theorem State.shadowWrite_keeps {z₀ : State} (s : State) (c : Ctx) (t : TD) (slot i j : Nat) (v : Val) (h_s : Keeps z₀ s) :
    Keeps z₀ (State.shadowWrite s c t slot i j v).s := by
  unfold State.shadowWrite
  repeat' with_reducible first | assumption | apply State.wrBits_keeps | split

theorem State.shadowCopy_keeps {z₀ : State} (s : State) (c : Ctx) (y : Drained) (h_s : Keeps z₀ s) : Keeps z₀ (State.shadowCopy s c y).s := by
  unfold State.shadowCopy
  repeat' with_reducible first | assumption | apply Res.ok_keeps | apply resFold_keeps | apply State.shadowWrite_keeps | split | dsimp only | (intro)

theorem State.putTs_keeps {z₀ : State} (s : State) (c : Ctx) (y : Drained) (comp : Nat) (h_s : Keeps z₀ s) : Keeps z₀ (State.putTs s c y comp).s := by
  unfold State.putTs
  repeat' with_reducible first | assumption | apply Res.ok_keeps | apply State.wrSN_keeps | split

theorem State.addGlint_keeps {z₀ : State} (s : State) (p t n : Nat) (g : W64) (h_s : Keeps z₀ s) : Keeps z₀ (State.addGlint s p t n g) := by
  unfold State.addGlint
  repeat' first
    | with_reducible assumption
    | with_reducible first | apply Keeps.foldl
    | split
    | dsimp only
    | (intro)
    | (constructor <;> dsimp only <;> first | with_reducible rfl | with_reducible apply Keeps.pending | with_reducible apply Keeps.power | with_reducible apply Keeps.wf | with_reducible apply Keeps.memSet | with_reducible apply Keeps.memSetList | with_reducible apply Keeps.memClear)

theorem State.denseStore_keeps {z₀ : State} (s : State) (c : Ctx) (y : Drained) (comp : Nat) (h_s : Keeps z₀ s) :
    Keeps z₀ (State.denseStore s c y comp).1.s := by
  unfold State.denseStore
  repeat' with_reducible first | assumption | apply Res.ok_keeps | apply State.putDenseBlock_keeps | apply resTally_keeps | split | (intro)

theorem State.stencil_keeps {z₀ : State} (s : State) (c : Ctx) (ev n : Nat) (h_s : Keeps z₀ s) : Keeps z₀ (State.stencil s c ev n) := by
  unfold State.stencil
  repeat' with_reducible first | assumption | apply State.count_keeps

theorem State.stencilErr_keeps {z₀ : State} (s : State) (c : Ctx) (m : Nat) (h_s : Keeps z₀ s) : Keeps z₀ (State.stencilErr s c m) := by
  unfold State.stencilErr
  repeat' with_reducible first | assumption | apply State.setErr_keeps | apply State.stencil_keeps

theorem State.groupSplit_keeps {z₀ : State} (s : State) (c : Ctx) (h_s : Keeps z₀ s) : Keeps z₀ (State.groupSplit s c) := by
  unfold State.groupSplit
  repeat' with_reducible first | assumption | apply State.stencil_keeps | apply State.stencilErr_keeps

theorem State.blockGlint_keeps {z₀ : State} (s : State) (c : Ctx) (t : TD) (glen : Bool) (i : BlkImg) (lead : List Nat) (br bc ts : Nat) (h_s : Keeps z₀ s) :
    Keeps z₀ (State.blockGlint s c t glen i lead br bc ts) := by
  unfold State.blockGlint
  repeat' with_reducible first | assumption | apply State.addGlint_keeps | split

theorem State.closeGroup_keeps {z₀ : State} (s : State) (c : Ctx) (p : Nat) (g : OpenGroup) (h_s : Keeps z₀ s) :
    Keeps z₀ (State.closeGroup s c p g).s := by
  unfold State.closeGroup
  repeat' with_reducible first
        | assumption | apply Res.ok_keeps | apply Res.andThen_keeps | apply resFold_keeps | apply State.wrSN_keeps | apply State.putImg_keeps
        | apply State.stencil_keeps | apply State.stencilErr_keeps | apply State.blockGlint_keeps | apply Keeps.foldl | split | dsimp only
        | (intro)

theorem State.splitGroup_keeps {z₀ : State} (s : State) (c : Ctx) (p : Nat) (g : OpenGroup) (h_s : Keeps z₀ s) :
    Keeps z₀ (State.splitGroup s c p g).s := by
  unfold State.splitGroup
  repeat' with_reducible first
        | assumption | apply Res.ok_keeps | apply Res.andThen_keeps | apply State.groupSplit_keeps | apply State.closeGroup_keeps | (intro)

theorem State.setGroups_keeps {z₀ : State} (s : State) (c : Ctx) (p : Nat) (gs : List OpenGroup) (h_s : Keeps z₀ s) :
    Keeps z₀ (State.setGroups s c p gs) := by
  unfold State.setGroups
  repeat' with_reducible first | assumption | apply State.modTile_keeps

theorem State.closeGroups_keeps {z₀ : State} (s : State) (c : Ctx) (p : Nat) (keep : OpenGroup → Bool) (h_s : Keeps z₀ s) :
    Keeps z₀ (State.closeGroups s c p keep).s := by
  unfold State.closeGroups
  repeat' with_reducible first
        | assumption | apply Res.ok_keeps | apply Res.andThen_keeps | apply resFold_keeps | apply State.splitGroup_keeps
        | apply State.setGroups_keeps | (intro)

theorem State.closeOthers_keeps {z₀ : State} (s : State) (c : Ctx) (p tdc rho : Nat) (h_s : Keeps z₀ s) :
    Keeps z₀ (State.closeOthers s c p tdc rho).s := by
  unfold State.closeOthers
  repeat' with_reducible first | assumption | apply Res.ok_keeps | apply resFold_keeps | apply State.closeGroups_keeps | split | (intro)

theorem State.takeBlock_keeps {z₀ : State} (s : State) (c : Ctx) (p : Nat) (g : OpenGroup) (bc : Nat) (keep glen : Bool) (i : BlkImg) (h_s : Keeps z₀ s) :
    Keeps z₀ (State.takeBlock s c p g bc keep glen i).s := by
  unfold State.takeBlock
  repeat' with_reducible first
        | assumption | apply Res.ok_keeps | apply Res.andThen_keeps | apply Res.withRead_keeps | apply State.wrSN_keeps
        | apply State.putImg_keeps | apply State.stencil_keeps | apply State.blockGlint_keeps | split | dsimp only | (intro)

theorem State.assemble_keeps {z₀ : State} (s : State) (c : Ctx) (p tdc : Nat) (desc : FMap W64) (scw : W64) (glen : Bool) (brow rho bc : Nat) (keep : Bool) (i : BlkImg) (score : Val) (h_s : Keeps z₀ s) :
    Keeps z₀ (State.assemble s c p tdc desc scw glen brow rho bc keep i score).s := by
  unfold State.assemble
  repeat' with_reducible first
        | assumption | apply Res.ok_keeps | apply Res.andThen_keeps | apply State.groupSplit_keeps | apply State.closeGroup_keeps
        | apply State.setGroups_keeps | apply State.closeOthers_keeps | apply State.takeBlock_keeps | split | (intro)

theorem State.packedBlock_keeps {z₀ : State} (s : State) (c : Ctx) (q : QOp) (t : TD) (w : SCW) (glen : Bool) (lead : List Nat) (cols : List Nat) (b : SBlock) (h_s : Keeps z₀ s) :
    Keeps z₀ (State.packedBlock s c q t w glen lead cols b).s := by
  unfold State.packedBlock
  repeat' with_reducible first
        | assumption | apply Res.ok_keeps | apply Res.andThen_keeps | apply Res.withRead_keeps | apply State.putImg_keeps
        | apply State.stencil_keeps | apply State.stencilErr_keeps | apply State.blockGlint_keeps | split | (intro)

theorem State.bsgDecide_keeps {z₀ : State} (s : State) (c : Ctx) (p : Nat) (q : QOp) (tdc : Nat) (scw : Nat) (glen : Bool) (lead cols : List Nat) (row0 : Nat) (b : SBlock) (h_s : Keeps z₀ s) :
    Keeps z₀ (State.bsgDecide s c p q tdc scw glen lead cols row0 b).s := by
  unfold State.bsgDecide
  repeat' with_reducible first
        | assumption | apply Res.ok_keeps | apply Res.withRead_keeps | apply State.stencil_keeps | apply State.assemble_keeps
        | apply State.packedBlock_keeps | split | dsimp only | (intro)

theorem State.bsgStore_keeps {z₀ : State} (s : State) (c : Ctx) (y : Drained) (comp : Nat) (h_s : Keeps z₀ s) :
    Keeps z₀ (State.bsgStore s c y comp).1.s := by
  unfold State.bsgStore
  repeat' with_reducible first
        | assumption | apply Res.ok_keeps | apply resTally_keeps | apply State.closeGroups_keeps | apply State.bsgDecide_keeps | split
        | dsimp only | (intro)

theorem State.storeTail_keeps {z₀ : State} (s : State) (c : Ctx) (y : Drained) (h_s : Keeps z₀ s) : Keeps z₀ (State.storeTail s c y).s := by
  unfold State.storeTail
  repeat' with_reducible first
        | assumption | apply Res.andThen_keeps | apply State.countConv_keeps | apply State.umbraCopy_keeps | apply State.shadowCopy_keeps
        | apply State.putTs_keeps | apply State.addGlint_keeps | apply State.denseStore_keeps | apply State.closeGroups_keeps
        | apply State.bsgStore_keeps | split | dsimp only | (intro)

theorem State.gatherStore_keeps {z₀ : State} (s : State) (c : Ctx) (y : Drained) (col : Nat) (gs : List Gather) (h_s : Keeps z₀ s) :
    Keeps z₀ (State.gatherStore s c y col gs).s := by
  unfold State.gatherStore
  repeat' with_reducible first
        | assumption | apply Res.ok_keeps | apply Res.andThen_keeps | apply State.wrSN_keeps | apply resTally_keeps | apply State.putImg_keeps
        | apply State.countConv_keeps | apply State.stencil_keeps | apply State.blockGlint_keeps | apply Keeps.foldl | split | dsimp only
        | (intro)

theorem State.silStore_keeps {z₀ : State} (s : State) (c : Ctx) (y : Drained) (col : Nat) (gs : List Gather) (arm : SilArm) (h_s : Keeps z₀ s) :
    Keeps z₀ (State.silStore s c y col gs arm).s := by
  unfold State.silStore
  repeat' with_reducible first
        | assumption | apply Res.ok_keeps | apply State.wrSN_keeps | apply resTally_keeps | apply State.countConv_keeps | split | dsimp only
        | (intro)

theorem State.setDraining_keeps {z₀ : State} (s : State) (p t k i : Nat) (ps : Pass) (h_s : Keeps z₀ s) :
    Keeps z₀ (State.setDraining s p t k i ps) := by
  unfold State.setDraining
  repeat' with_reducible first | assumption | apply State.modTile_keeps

━━━━━━━━━━

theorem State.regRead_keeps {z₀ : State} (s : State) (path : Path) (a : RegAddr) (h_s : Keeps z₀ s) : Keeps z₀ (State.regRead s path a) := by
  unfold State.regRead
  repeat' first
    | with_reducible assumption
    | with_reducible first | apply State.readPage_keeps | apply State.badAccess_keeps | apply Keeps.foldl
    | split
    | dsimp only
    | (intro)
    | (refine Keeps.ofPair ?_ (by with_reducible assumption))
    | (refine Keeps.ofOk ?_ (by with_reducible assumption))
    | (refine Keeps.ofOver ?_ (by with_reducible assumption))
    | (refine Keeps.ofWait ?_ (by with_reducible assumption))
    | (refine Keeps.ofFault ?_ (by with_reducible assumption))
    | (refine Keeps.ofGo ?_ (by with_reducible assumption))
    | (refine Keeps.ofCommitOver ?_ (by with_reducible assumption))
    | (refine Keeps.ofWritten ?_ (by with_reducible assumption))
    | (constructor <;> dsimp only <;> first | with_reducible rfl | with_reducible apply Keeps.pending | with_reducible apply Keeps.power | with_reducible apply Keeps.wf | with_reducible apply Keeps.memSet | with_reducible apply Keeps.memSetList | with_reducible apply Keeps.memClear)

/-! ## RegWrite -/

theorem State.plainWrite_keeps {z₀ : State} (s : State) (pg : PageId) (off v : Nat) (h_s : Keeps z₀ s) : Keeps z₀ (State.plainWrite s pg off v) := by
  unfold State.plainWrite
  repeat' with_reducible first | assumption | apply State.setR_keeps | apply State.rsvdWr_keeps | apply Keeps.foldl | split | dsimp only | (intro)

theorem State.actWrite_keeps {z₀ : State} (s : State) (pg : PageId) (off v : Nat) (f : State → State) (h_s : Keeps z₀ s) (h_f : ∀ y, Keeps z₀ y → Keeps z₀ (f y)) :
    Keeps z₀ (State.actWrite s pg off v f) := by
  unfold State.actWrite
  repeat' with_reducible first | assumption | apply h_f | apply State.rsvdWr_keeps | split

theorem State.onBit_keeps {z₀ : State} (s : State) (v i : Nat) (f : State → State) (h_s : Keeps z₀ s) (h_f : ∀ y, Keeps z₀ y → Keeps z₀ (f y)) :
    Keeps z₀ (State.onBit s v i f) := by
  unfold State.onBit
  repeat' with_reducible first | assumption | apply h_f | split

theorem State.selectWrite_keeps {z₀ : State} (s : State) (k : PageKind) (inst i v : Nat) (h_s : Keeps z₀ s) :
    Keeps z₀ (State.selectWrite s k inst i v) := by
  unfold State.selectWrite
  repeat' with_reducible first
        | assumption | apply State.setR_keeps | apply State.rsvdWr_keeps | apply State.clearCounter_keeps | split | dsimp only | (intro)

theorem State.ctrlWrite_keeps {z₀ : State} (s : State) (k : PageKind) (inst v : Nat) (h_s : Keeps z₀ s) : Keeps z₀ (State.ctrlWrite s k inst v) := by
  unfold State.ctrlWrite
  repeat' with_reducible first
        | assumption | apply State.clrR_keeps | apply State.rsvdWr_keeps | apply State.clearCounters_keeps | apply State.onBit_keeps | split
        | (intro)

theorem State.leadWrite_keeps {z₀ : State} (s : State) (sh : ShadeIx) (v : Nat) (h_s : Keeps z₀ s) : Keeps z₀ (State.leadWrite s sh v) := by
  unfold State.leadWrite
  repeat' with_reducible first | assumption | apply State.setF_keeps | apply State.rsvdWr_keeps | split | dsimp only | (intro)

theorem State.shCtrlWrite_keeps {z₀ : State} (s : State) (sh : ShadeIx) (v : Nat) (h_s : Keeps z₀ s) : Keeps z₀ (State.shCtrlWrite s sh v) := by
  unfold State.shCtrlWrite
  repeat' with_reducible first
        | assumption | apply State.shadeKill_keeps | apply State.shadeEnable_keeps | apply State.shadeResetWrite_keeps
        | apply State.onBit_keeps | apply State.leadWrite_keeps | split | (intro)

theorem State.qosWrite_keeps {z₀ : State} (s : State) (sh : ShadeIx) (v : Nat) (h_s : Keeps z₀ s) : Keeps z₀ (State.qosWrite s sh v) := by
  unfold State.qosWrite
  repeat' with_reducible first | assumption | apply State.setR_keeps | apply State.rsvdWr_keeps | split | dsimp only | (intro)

━━━━━━━━━━

Whenever the word "brow" occurs in a line of the listing above, return that line.

theorem State.assemble_keeps {z₀ : State} (s : State) (c : Ctx) (p tdc : Nat) (desc : FMap W64) (scw : W64) (glen : Bool) (brow rho bc : Nat) (keep : Bool) (i : BlkImg) (score : Val) (h_s : Keeps z₀ s) :
    Keeps z₀ (State.assemble s c p tdc desc scw glen brow rho bc keep i score).s := by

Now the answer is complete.